Even still, as world leaders make their annual pilgrimage to New York, very few among us ever ask: Why has the United Nations so utterly failed?

Meanwhile, the UN plugs away in failure.

How did Herbert Armstrong know that the UN would not—could not—bring peace to this world? It’s simple, really. He looked into and believed God’s Word, which explains the nature of man and the futility of human government. For example, Mr. Armstrong read the words of the Apostle Paul in Romans 3:17—“And the way of peace have they not known”and believed them. He read the Prophet Jeremiah’s instruction in chapter 17, verse 9—which says that the human “heart is deceitful above all things, and desperately wicked”and believed it.
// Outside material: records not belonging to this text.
-- ==== Sys2Proof/Laws/Bits.lean ====
section
/-! SUPPORT. Bit fields and sparse maps: what a write changes, and that it changes nothing else. -/

namespace Sys2Proof.Machine

/-! ### Bit fields -/

/-- A word splits at a field into what stands above it, the field, and what stands below it. -/
theorem fld_split (w : W64) (hi lo : Nat) :
    w.toNat = w.toNat / 2 ^ (lo + (hi + 1 - lo)) * 2 ^ (lo + (hi + 1 - lo)) + fld w hi lo * 2 ^ lo + w.toNat % 2 ^ lo := by
  unfold fld
  have h1 := Nat.div_add_mod w.toNat (2 ^ lo)
  have h2 := Nat.div_add_mod (w.toNat / 2 ^ lo) (2 ^ (hi + 1 - lo))
  rw [Nat.div_div_eq_div_mul, ← Nat.pow_add] at h2
  generalize w.toNat / 2 ^ (lo + (hi + 1 - lo)) = q at *
  generalize w.toNat / 2 ^ lo % 2 ^ (hi + 1 - lo) = f at *
  have h3 : 2 ^ (lo + (hi + 1 - lo)) = 2 ^ lo * 2 ^ (hi + 1 - lo) := Nat.pow_add ..
  rw [h3]
  calc w.toNat = 2 ^ lo * (w.toNat / 2 ^ lo) + w.toNat % 2 ^ lo := h1.symm
    _ = 2 ^ lo * (2 ^ (hi + 1 - lo) * q + f) + w.toNat % 2 ^ lo := by rw [h2]
    _ = _ := by rw [Nat.mul_add]; simp [Nat.mul_comm, Nat.mul_left_comm]

theorem fld_lt (w : W64) (hi lo : Nat) : fld w hi lo < 2 ^ (hi + 1 - lo) := Nat.mod_lt _ (Nat.two_pow_pos _)

/-- The number that a field write gives. -/
theorem putFld_toNat (w : W64) {hi lo : Nat} (h : lo ≤ hi) (h64 : hi < 64) (v : Nat) :
    (putFld w hi lo v).toNat =
      w.toNat / 2 ^ (hi + 1) * 2 ^ (hi + 1) + v % 2 ^ (hi + 1 - lo) * 2 ^ lo + w.toNat % 2 ^ lo := by
  have hs := fld_split w hi lo
  have e : lo + (hi + 1 - lo) = hi + 1 := by omega
  rw [e] at hs
  have hv : v % 2 ^ (hi + 1 - lo) < 2 ^ (hi + 1 - lo) := Nat.mod_lt _ (Nat.two_pow_pos _)
  have hl : w.toNat % 2 ^ lo < 2 ^ lo := Nat.mod_lt _ (Nat.two_pow_pos _)
  have hm : v % 2 ^ (hi + 1 - lo) * 2 ^ lo + w.toNat % 2 ^ lo < 2 ^ (hi + 1) := by
    have : (v % 2 ^ (hi + 1 - lo) + 1) * 2 ^ lo ≤ 2 ^ (hi + 1 - lo) * 2 ^ lo := Nat.mul_le_mul_right _ hv
    rw [← Nat.pow_add, Nat.sub_add_cancel (by omega), Nat.add_mul] at this
    omega
  have hq : w.toNat / 2 ^ (hi + 1) * 2 ^ (hi + 1) + 2 ^ (hi + 1) ≤ 2 ^ 64 := by
    have hw := w.isLt
    have h1 : w.toNat / 2 ^ (hi + 1) < 2 ^ (64 - (hi + 1)) := by
      rw [Nat.div_lt_iff_lt_mul (Nat.two_pow_pos _), ← Nat.pow_add]
      rwa [Nat.sub_add_cancel (by omega)]
    have h2 : (w.toNat / 2 ^ (hi + 1) + 1) * 2 ^ (hi + 1) ≤ 2 ^ (64 - (hi + 1)) * 2 ^ (hi + 1) := Nat.mul_le_mul_right _ h1
    rw [← Nat.pow_add, Nat.sub_add_cancel (by omega), Nat.add_mul] at h2
    omega
  unfold putFld
  rw [BitVec.toNat_ofNat]
  have : 2 ^ lo * (v % 2 ^ (hi + 1 - lo)) + (w.toNat - 2 ^ lo * fld w hi lo) =
      w.toNat / 2 ^ (hi + 1) * 2 ^ (hi + 1) + v % 2 ^ (hi + 1 - lo) * 2 ^ lo + w.toNat % 2 ^ lo := by
    rw [Nat.mul_comm (2 ^ lo), Nat.mul_comm (2 ^ lo)]; omega
  rw [this]
  exact Nat.mod_eq_of_lt (by omega)

/-- A field reads as it was written. -/
theorem fld_putFld (w : W64) {hi lo : Nat} (h : lo ≤ hi) (h64 : hi < 64) (v : Nat) :
    fld (putFld w hi lo v) hi lo = v % 2 ^ (hi + 1 - lo) := by
  have hl : w.toNat % 2 ^ lo < 2 ^ lo := Nat.mod_lt _ (Nat.two_pow_pos _)
  have e : 2 ^ (hi + 1) = 2 ^ lo * 2 ^ (hi + 1 - lo) := by rw [← Nat.pow_add]; congr 1; omega
  unfold fld
  rw [putFld_toNat w h h64, e]
  generalize w.toNat / (2 ^ lo * 2 ^ (hi + 1 - lo)) = q
  have : q * (2 ^ lo * 2 ^ (hi + 1 - lo)) + v % 2 ^ (hi + 1 - lo) * 2 ^ lo + w.toNat % 2 ^ lo =
      w.toNat % 2 ^ lo + 2 ^ lo * (2 ^ (hi + 1 - lo) * q + v % 2 ^ (hi + 1 - lo)) := by
    rw [Nat.mul_add]; simp [Nat.mul_comm, Nat.mul_left_comm]; omega
  rw [this, Nat.add_mul_div_left _ _ (Nat.two_pow_pos _), Nat.div_eq_of_lt hl, Nat.zero_add, Nat.mul_add_mod, Nat.mod_mod]

/-- A field above the one written is unchanged. -/
theorem fld_putFld_above (w : W64) {hi lo : Nat} (h : lo ≤ hi) (h64 : hi < 64) (v h2 l2 : Nat) (hd : hi < l2) :
    fld (putFld w hi lo v) h2 l2 = fld w h2 l2 := by
  have hv : v % 2 ^ (hi + 1 - lo) < 2 ^ (hi + 1 - lo) := Nat.mod_lt _ (Nat.two_pow_pos _)
  have hl : w.toNat % 2 ^ lo < 2 ^ lo := Nat.mod_lt _ (Nat.two_pow_pos _)
  have hm : v % 2 ^ (hi + 1 - lo) * 2 ^ lo + w.toNat % 2 ^ lo < 2 ^ (hi + 1) := by
    have : (v % 2 ^ (hi + 1 - lo) + 1) * 2 ^ lo ≤ 2 ^ (hi + 1 - lo) * 2 ^ lo := Nat.mul_le_mul_right _ hv
    rw [← Nat.pow_add, Nat.sub_add_cancel (by omega), Nat.add_mul] at this
    omega
  have e : 2 ^ l2 = 2 ^ (hi + 1) * 2 ^ (l2 - (hi + 1)) := by rw [← Nat.pow_add]; congr 1; omega
  unfold fld
  rw [putFld_toNat w h h64, e, ← Nat.div_div_eq_div_mul, ← Nat.div_div_eq_div_mul]
  have : w.toNat / 2 ^ (hi + 1) * 2 ^ (hi + 1) + v % 2 ^ (hi + 1 - lo) * 2 ^ lo + w.toNat % 2 ^ lo =
      v % 2 ^ (hi + 1 - lo) * 2 ^ lo + w.toNat % 2 ^ lo + 2 ^ (hi + 1) * (w.toNat / 2 ^ (hi + 1)) := by
    rw [Nat.mul_comm (2 ^ (hi + 1))]; omega
  rw [this, Nat.add_mul_div_left _ _ (Nat.two_pow_pos _), Nat.div_eq_of_lt hm, Nat.zero_add]

/-- A field below the one written is unchanged. -/
theorem fld_putFld_below (w : W64) {hi lo : Nat} (h : lo ≤ hi) (h64 : hi < 64) (v h2 l2 : Nat) (hd : h2 < lo) :
    fld (putFld w hi lo v) h2 l2 = fld w h2 l2 := by
  have key (n : Nat) : n / 2 ^ l2 % 2 ^ (h2 + 1 - l2) = n % 2 ^ lo / 2 ^ l2 % 2 ^ (h2 + 1 - l2) := by
    by_cases hh : l2 ≤ h2
    · have e : 2 ^ lo = 2 ^ l2 * (2 ^ (h2 + 1 - l2) * 2 ^ (lo - (h2 + 1))) := by
        rw [← Nat.pow_add, ← Nat.pow_add]; congr 1; omega
      rw [e, Nat.mod_mul_right_div_self, Nat.mod_mul_right_mod]
    · have : h2 + 1 - l2 = 0 := by omega
      rw [this, Nat.pow_zero, Nat.mod_one, Nat.mod_one]
  unfold fld
  rw [key, key w.toNat]
  congr 2
  rw [putFld_toNat w h h64]
  have e : 2 ^ (hi + 1) = 2 ^ lo * 2 ^ (hi + 1 - lo) := by rw [← Nat.pow_add]; congr 1; omega
  rw [e]
  have : ∀ a b c : Nat, a * (2 ^ lo * 2 ^ (hi + 1 - lo)) + b * 2 ^ lo + c = 2 ^ lo * (a * 2 ^ (hi + 1 - lo) + b) + c := by
    intro a b c; rw [Nat.mul_add]; simp [Nat.mul_comm, Nat.mul_left_comm]
  rw [this, Nat.mul_add_mod, Nat.mod_mod]

/-! ### Sparse maps -/

section
variable {α : Type} (d : Nat → α)

@[simp] theorem SMap.get_nil (k : Nat) : SMap.get d [] k = d k := rfl

theorem SMap.get_insert (m : SMap α) (k j : Nat) (v : α) :
    SMap.get d (m.insert k v) j = if j = k then v else SMap.get d m j := by
  induction m with
  | nil => simp [SMap.insert, SMap.get]
  | cons p t ih =>
    obtain ⟨a, w⟩ := p
    simp only [SMap.insert]
    split
    · subst_vars; by_cases h : j = a <;> simp [SMap.get, h]
    · split
      · by_cases h : j = k <;> simp [SMap.get, h]
      · by_cases h : j = a
        · subst h
          have : ¬ j = k := fun e => by omega
          simp [SMap.get, this]
        · simp [SMap.get, h, ih]

theorem SMap.get_erase (m : SMap α) (k j : Nat) : SMap.get d (m.erase k) j = if j = k then d j else SMap.get d m j := by
  induction m with
  | nil => simp [SMap.erase]
  | cons p t ih =>
    obtain ⟨a, w⟩ := p
    simp only [SMap.erase]
    split
    · subst_vars; rw [ih]; by_cases h : j = a <;> simp [SMap.get, h]
    · by_cases h : j = a
      · subst h; rename_i hk; have : ¬ j = k := fun e => hk e.symm; simp [SMap.get, this]
      · simp [SMap.get, h, ih]

/-- Reading after a write: the value at its key, the rest as before. -/
theorem SMap.get_set [DecidableEq α] (m : SMap α) (k j : Nat) (v : α) :
    SMap.get d (SMap.set d m k v) j = if j = k then v else SMap.get d m j := by
  unfold SMap.set
  split
  · rw [SMap.get_erase]; by_cases h : j = k <;> simp [*]
  · rw [SMap.get_insert]

@[simp] theorem SMap.get_set_self [DecidableEq α] (m : SMap α) (k : Nat) (v : α) :
    SMap.get d (SMap.set d m k v) k = v := by rw [SMap.get_set]; simp

theorem SMap.get_set_ne [DecidableEq α] (m : SMap α) {k j : Nat} (v : α) (h : j ≠ k) :
    SMap.get d (SMap.set d m k v) j = SMap.get d m j := by rw [SMap.get_set]; simp [h]

end

/-! ### The canonical form -/

/-- Every key of a map lies above a bound. -/
def SMap.above {α : Type} (m : SMap α) (b : Nat) : Prop := ∀ p ∈ m, b < p.1

theorem SMap.wf_cons {α : Type} [DecidableEq α] (d : Nat → α) (a : Nat) (v : α) (t : SMap α) :
    SMap.wf d ((a, v) :: t) = true ↔ v ≠ d a ∧ SMap.above t a ∧ SMap.wf d t = true := by
  induction t generalizing a v with
  | nil => simp [SMap.wf, SMap.above]
  | cons p t ih =>
    obtain ⟨b, w⟩ := p
    rw [SMap.wf, Bool.and_eq_true, Bool.and_eq_true, decide_eq_true_iff, decide_eq_true_iff, ih]
    constructor
    · rintro ⟨⟨h1, h2⟩, h3, h4, h5⟩
      refine ⟨h1, ?_, h3, h4, h5⟩
      intro q hq
      rcases List.mem_cons.1 hq with rfl | hq
      · exact h2
      · exact Nat.lt_trans h2 (h4 q hq)
    · rintro ⟨h1, h2, h3, h4, h5⟩
      exact ⟨⟨h1, h2 _ (List.mem_cons_self ..)⟩, h3, h4, h5⟩

/-- Dropping entries keeps the canonical form. -/
theorem SMap.wf_filter {α : Type} [DecidableEq α] (d : Nat → α) (m : SMap α) (p : Nat × α → Bool)
    (h : SMap.wf d m = true) : SMap.wf d (m.filter p) = true := by
  induction m with
  | nil => rfl
  | cons q t ih =>
    obtain ⟨a, v⟩ := q
    rw [SMap.wf_cons] at h
    obtain ⟨h1, h2, h3⟩ := h
    rw [List.filter_cons]
    split
    · rw [SMap.wf_cons]
      exact ⟨h1, fun q hq => h2 q ((List.mem_filter.1 hq).1), ih h3⟩
    · exact ih h3

/-- Two maps in canonical form, one wholly below the other, join to one. -/
theorem SMap.wf_append {α : Type} [DecidableEq α] (d : Nat → α) (m n : SMap α) (hm : SMap.wf d m = true)
    (hn : SMap.wf d n = true) (h : ∀ p ∈ m, ∀ q ∈ n, p.1 < q.1) : SMap.wf d (m ++ n) = true := by
  induction m with
  | nil => exact hn
  | cons p t ih =>
    obtain ⟨a, v⟩ := p
    rw [SMap.wf_cons] at hm
    obtain ⟨h1, h2, h3⟩ := hm
    rw [List.cons_append, SMap.wf_cons]
    refine ⟨h1, ?_, ih h3 (fun p hp q hq => h p (List.mem_cons_of_mem _ hp) q hq)⟩
    intro q hq
    rcases List.mem_append.1 hq with hq | hq
    · exact h2 q hq
    · exact h (a, v) (List.mem_cons_self ..) q hq

theorem SMap.mem_insert {α : Type} (m : SMap α) (k : Nat) (v : α) (p : Nat × α) (h : p ∈ m.insert k v) :
    p = (k, v) ∨ p ∈ m := by
  induction m with
  | nil => left; simpa [SMap.insert] using h
  | cons q t ih =>
    obtain ⟨a, w⟩ := q
    simp only [SMap.insert] at h
    split at h
    · rcases List.mem_cons.1 h with h | h
      · exact .inl h
      · exact .inr (List.mem_cons_of_mem _ h)
    · split at h
      · rcases List.mem_cons.1 h with h | h
        · exact .inl h
        · exact .inr h
      · rcases List.mem_cons.1 h with h | h
        · right; rw [h]; exact List.mem_cons_self ..
        · rcases ih h with h | h
          · exact .inl h
          · exact .inr (List.mem_cons_of_mem _ h)

/-- A write keeps the canonical form. -/
theorem SMap.wf_set {α : Type} [DecidableEq α] (d : Nat → α) (m : SMap α) (k : Nat) (v : α) (h : SMap.wf d m = true) :
    SMap.wf d (SMap.set d m k v) = true := by
  unfold SMap.set
  split
  · rename_i hv
    induction m with
    | nil => rfl
    | cons p t ih =>
      obtain ⟨a, w⟩ := p
      rw [SMap.wf_cons] at h
      obtain ⟨h1, h2, h3⟩ := h
      simp only [SMap.erase]
      split
      · exact ih h3
      · rw [SMap.wf_cons]
        refine ⟨h1, ?_, ih h3⟩
        have sub : ∀ (l : SMap α) (q : Nat × α), q ∈ l.erase k → q ∈ l := by
          intro l
          induction l with
          | nil => intro q hq; simp [SMap.erase] at hq
          | cons p l ihl =>
            intro q hq
            obtain ⟨c, x⟩ := p
            simp only [SMap.erase] at hq
            split at hq
            · exact List.mem_cons_of_mem _ (ihl q hq)
            · rcases List.mem_cons.1 hq with hq | hq
              · rw [hq]; exact List.mem_cons_self ..
              · exact List.mem_cons_of_mem _ (ihl q hq)
        exact fun q hq => h2 q (sub t q hq)
  · rename_i hv
    induction m with
    | nil => simpa [SMap.insert, SMap.wf] using hv
    | cons p t ih =>
      obtain ⟨a, w⟩ := p
      have h0 := h
      rw [SMap.wf_cons] at h
      obtain ⟨h1, h2, h3⟩ := h
      simp only [SMap.insert]
      split
      · subst_vars; rw [SMap.wf_cons]; exact ⟨hv, h2, h3⟩
      · split
        · rw [SMap.wf_cons]
          refine ⟨hv, ?_, h0⟩
          rename_i hlt
          intro q hq
          rcases List.mem_cons.1 hq with rfl | hq
          · exact hlt
          · exact Nat.lt_trans hlt (h2 q hq)
        · rename_i hne hnlt
          rw [SMap.wf_cons]
          refine ⟨h1, ?_, ih h3⟩
          intro q hq
          rcases SMap.mem_insert t k v q hq with rfl | hq
          · show a < k; omega
          · exact h2 q hq

end Sys2Proof.Machine
end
He read Psalm 127:1—“except the Lord build the house, they labor in vain that build it”—and believed it!

So often the feature that distinguishes the true Christian from everyone else is belief. Herbert Armstrong believed God when He said that the human mind is incomplete, deeply flawed and utterly incapable of producing sustained peace, happiness and stability. He believed the Word of God—which has been proven true repeatedly throughout mankind’s miserable existence—which says the human heart is wicked, deceitful and infinitely selfish. God says the UN does not work because it’s run by selfish, sinful human beings—and Mr. Armstrong believed Him!

His belief in God’s Word was so strong, he staked his word and work on it!

Sooner or later, we will all have to follow Mr. Armstrong’s example and display this level of belief in the Word of God. In fact, this is why God is allowing multiple major, nation-threatening problems to increasingly swallow our families, our communities, our cities and our countries. God is trying to get your attention—the world is falling apart for a reason. The UN won’t tell you this, but this is the solution to all of our problems: repenting of our rebellion, believing the Word of God, then using the power of God to follow God’s law!

The good news is, Bible prophecy says that God will be successful in His effort to reach us. Sadly though, it will take a tremendous amount of suffering. But the time is coming when a viable, successful world government will be established on Earth. More than anything, we need one government, one law, one eternal vision of peace—one all-powerful, living God reigning supreme and in love over us all. Very soon now the failed efforts of the United Nations to create peace between nations and peoples will be replaced by the perfect government of Jesus Christ—“the Prince of Peace” (Isaiah 9:6).

Believe it, this world-ruling government is man’s only hope for peace!